Nothing should be left out: repeat all the data exactly.

** Opening Data excerpts block **

-- ==== Sys2Proof/Laws/State.lean ====
section
/-!
SUPPORT. What each update of the state leaves in each field: one lemma per update and field, so that no proof unfolds a
record update; and reading a register after a write.
-/
namespace Sys2Proof.Machine

variable (s : State)

/-! ### set -/

@[simp] theorem State.set_pending (r i v : Nat) : (s.set r i v).pending = s.pending := rfl
@[simp] theorem State.set_regs (r i v : Nat) : (s.set r i v).regs = Tbl.put s.regs (Reg.key r i) v := rfl
@[simp] theorem State.set_blobs (r i v : Nat) : (s.set r i v).blobs = s.blobs := rfl
@[simp] theorem State.set_clock (r i v : Nat) : (s.set r i v).clock = s.clock := rfl
@[simp] theorem State.set_sched (r i v : Nat) : (s.set r i v).sched = s.sched := rfl
@[simp] theorem State.set_persist (r i v : Nat) : (s.set r i v).persist = s.persist := rfl
@[simp] theorem State.set_gov (r i v : Nat) : (s.set r i v).gov = s.gov := rfl
@[simp] theorem State.set_keep (r i v : Nat) : (s.set r i v).keep = s.keep := rfl
@[simp] theorem State.set_stop (r i v : Nat) : (s.set r i v).stop = s.stop := rfl
@[simp] theorem State.set_restore (r i v : Nat) : (s.set r i v).restore = s.restore := rfl
@[simp] theorem State.set_append (r i v : Nat) : (s.set r i v).append = s.append := rfl
@[simp] theorem State.set_mirror (r i v : Nat) : (s.set r i v).mirror = s.mirror := rfl
@[simp] theorem State.set_carriers (r i v : Nat) : (s.set r i v).carriers = s.carriers := rfl
@[simp] theorem State.set_links (r i v : Nat) : (s.set r i v).links = s.links := rfl
@[simp] theorem State.set_training (r i v : Nat) : (s.set r i v).training = s.training := rfl
@[simp] theorem State.set_lanes (r i v : Nat) : (s.set r i v).lanes = s.lanes := rfl
@[simp] theorem State.set_line (r i v : Nat) : (s.set r i v).line = s.line := rfl
@[simp] theorem State.set_host (r i v : Nat) : (s.set r i v).host = s.host := rfl
@[simp] theorem State.set_resets (r i v : Nat) : (s.set r i v).resets = s.resets := rfl
@[simp] theorem State.set_events (r i v : Nat) : (s.set r i v).events = s.events := rfl
@[simp] theorem State.set_dma (r i v : Nat) : (s.set r i v).dma = s.dma := rfl
@[simp] theorem State.set_power (r i v : Nat) : (s.set r i v).power = s.power := rfl
@[simp] theorem State.set_security (r i v : Nat) : (s.set r i v).security = s.security := rfl
@[simp] theorem State.set_lexicon (r i v : Nat) : (s.set r i v).lexicon = s.lexicon := rfl
@[simp] theorem State.set_pins (r i v : Nat) : (s.set r i v).pins = s.pins := rfl
@[simp] theorem State.set_draws (r i v : Nat) : (s.set r i v).draws = s.draws := rfl
@[simp] theorem State.set_outbox (r i v : Nat) : (s.set r i v).outbox = s.outbox := rfl
@[simp] theorem State.set_blob (r i v : Nat) (x j : Nat) : (s.set r i v).blob x j = s.blob x j := rfl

** Closing Data excerpts block **

Solution for this problem =>
-- ==== Sys2Proof/Laws/State.lean ====
section
/-!
SUPPORT. What each update of the state leaves in each field: one lemma per update and field, so that no proof unfolds a
record update; and reading a register after a write.
-/
namespace Sys2Proof.Machine

variable (s : State)

/-! ### set -/

@[simp] theorem State.set_pending (r i v : Nat) : (s.set r i v).pending = s.pending := rfl
@[simp] theorem State.set_regs (r i v : Nat) : (s.set r i v).regs = Tbl.put s.regs (Reg.key r i) v := rfl
@[simp] theorem State.set_blobs (r i v : Nat) : (s.set r i v).blobs = s.blobs := rfl
@[simp] theorem State.set_clock (r i v : Nat) : (s.set r i v).clock = s.clock := rfl
@[simp] theorem State.set_sched (r i v : Nat) : (s.set r i v).sched = s.sched := rfl
@[simp] theorem State.set_persist (r i v : Nat) : (s.set r i v).persist = s.persist := rfl
@[simp] theorem State.set_gov (r i v : Nat) : (s.set r i v).gov = s.gov := rfl
@[simp] theorem State.set_keep (r i v : Nat) : (s.set r i v).keep = s.keep := rfl
@[simp] theorem State.set_stop (r i v : Nat) : (s.set r i v).stop = s.stop := rfl
@[simp] theorem State.set_restore (r i v : Nat) : (s.set r i v).restore = s.restore := rfl
@[simp] theorem State.set_append (r i v : Nat) : (s.set r i v).append = s.append := rfl
@[simp] theorem State.set_mirror (r i v : Nat) : (s.set r i v).mirror = s.mirror := rfl
@[simp] theorem State.set_carriers (r i v : Nat) : (s.set r i v).carriers = s.carriers := rfl
@[simp] theorem State.set_links (r i v : Nat) : (s.set r i v).links = s.links := rfl
@[simp] theorem State.set_training (r i v : Nat) : (s.set r i v).training = s.training := rfl
@[simp] theorem State.set_lanes (r i v : Nat) : (s.set r i v).lanes = s.lanes := rfl
@[simp] theorem State.set_line (r i v : Nat) : (s.set r i v).line = s.line := rfl
@[simp] theorem State.set_host (r i v : Nat) : (s.set r i v).host = s.host := rfl
@[simp] theorem State.set_resets (r i v : Nat) : (s.set r i v).resets = s.resets := rfl
@[simp] theorem State.set_events (r i v : Nat) : (s.set r i v).events = s.events := rfl
@[simp] theorem State.set_dma (r i v : Nat) : (s.set r i v).dma = s.dma := rfl
@[simp] theorem State.set_power (r i v : Nat) : (s.set r i v).power = s.power := rfl
@[simp] theorem State.set_security (r i v : Nat) : (s.set r i v).security = s.security := rfl
@[simp] theorem State.set_lexicon (r i v : Nat) : (s.set r i v).lexicon = s.lexicon := rfl
@[simp] theorem State.set_pins (r i v : Nat) : (s.set r i v).pins = s.pins := rfl
@[simp] theorem State.set_draws (r i v : Nat) : (s.set r i v).draws = s.draws := rfl
@[simp] theorem State.set_outbox (r i v : Nat) : (s.set r i v).outbox = s.outbox := rfl
@[simp] theorem State.set_blob (r i v : Nat) (x j : Nat) : (s.set r i v).blob x j = s.blob x j := rfl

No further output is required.